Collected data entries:
[Start of Attachment]
/-! ## Register ALU, 16-bit forms -/

/-- R185, R187, R189: ORX, XORX, ANDX on register pairs, each byte separately; all four source bytes
read before either result byte is written (D7); the carry as the carry control leaves it (D3). -/
def Obligations.LogicalXResults : Prop :=
  ∀ (cc : CarryCtl) (mm : MemOp) (d a b : Fin 7) (s : State), memWrites mm = false →
    (∃ t, exec (.orx cc mm (.r (pairLow d)) (.r (pairLow a)) (.r (pairLow b))) s = .next t ∧
      t.x (pairLow d) = s.x (pairLow a) ||| s.x (pairLow b) ∧
      t.x (pairHigh d) = s.x (pairHigh a) ||| s.x (pairHigh b) ∧ t.carry = carryIn cc s) ∧
    (∃ t, exec (.xorx cc mm (.r (pairLow d)) (.r (pairLow a)) (.r (pairLow b))) s = .next t ∧
      t.x (pairLow d) = s.x (pairLow a) ^^^ s.x (pairLow b) ∧
      t.x (pairHigh d) = s.x (pairHigh a) ^^^ s.x (pairHigh b) ∧ t.carry = carryIn cc s) ∧
    (∃ t, exec (.andx cc mm (.r (pairLow d)) (.r (pairLow a)) (.r (pairLow b))) s = .next t ∧
      t.x (pairLow d) = s.x (pairLow a) &&& s.x (pairLow b) ∧
      t.x (pairHigh d) = s.x (pairHigh a) &&& s.x (pairHigh b) ∧ t.carry = carryIn cc s)

/-- R197 and R191: ADCX gives `(a16 + b16 + cin) mod 65536`, SBCX `(a16 + (65535 - b16) + cin) mod
65536`, the carry the carry out of bit 15; the encodings of both. -/
def Obligations.BinaryX : Prop :=
  (∀ (cc : CarryCtl) (mm : MemOp) (d a b : Fin 7) (s : State), memWrites mm = false →
    (∃ t, exec (.adcx cc mm (.r (pairLow d)) (.r (pairLow a)) (.r (pairLow b))) s = .next t ∧
      let sum := pairNat s a + pairNat s b + (carryIn cc s).toNat
      pairNat t d = sum % 65536 ∧ t.carry = decide (65536 ≤ sum)) ∧
    (∃ t, exec (.sbcx cc mm (.r (pairLow d)) (.r (pairLow a)) (.r (pairLow b))) s = .next t ∧
      let sum := pairNat s a + (65535 - pairNat s b) + (carryIn cc s).toNat
      pairNat t d = sum % 65536 ∧ t.carry = decide (65536 ≤ sum))) ∧
  (∀ cc mm d a b, encodeBody (.adcx cc mm d a b) = wordReg 0x1A0000 cc.code mm d a b) ∧
  (∀ cc mm d a b, encodeBody (.sbcx cc mm d a b) = wordReg 0x0E0000 cc.code mm d a b)

/-- R193, R195: DACX and DSCX: four digits, the carry or borrow of the low byte feeding the high byte
(D7, D21). -/
def Obligations.DecimalXResults : Prop :=
  ∀ (cc : CarryCtl) (mm : MemOp) (d a b : Fin 7) (s : State), memWrites mm = false →
    (∃ t, exec (.dacx cc mm (.r (pairLow d)) (.r (pairLow a)) (.r (pairLow b))) s = .next t ∧
      ∃ c, decimalSum (s.x (pairLow a)) (s.x (pairLow b)) (carryIn cc s) (t.x (pairLow d)) c ∧
        decimalSum (s.x (pairHigh a)) (s.x (pairHigh b)) c (t.x (pairHigh d)) t.carry) ∧
    (∃ t, exec (.dscx cc mm (.r (pairLow d)) (.r (pairLow a)) (.r (pairLow b))) s = .next t ∧
      ∃ c, decimalDiff (s.x (pairLow a)) (s.x (pairLow b)) (carryIn cc s) (t.x (pairLow d)) c ∧
        decimalDiff (s.x (pairHigh a)) (s.x (pairHigh b)) c (t.x (pairHigh d)) t.carry)

/-- R199, R201: MULX and SDCX: two independent byte operations with one selection; the carry unchanged
(D3, D7). -/
def Obligations.NibbleXResults : Prop :=
  ∀ (n : NibSel) (mm : MemOp) (d a b : Fin 7) (s : State), memWrites mm = false →
    let na := fun r => pick (n.code.testBit 0) (s.x r)
    let nb := fun r => pick (n.code.testBit 1) (s.x r)
    (∃ t, exec (.mulx n mm (.r (pairLow d)) (.r (pairLow a)) (.r (pairLow b))) s = .next t ∧
      (t.x (pairLow d)).toNat = na (pairLow a) * nb (pairLow b) ∧
      (t.x (pairHigh d)).toNat = na (pairHigh a) * nb (pairHigh b) ∧ t.carry = s.carry) ∧
    (∃ t, exec (.sdcx n mm (.r (pairLow d)) (.r (pairLow a)) (.r (pairLow b))) s = .next t ∧
      (t.x (pairLow d)).toNat = nb (pairLow b) * 16 + na (pairLow a) ∧
      (t.x (pairHigh d)).toNat = nb (pairHigh b) * 16 + na (pairHigh a) ∧ t.carry = s.carry)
[End of Attachment]
What to work on: State the number of lines in the data that carry "decimalSum", and add nothing to it.

Task response: 2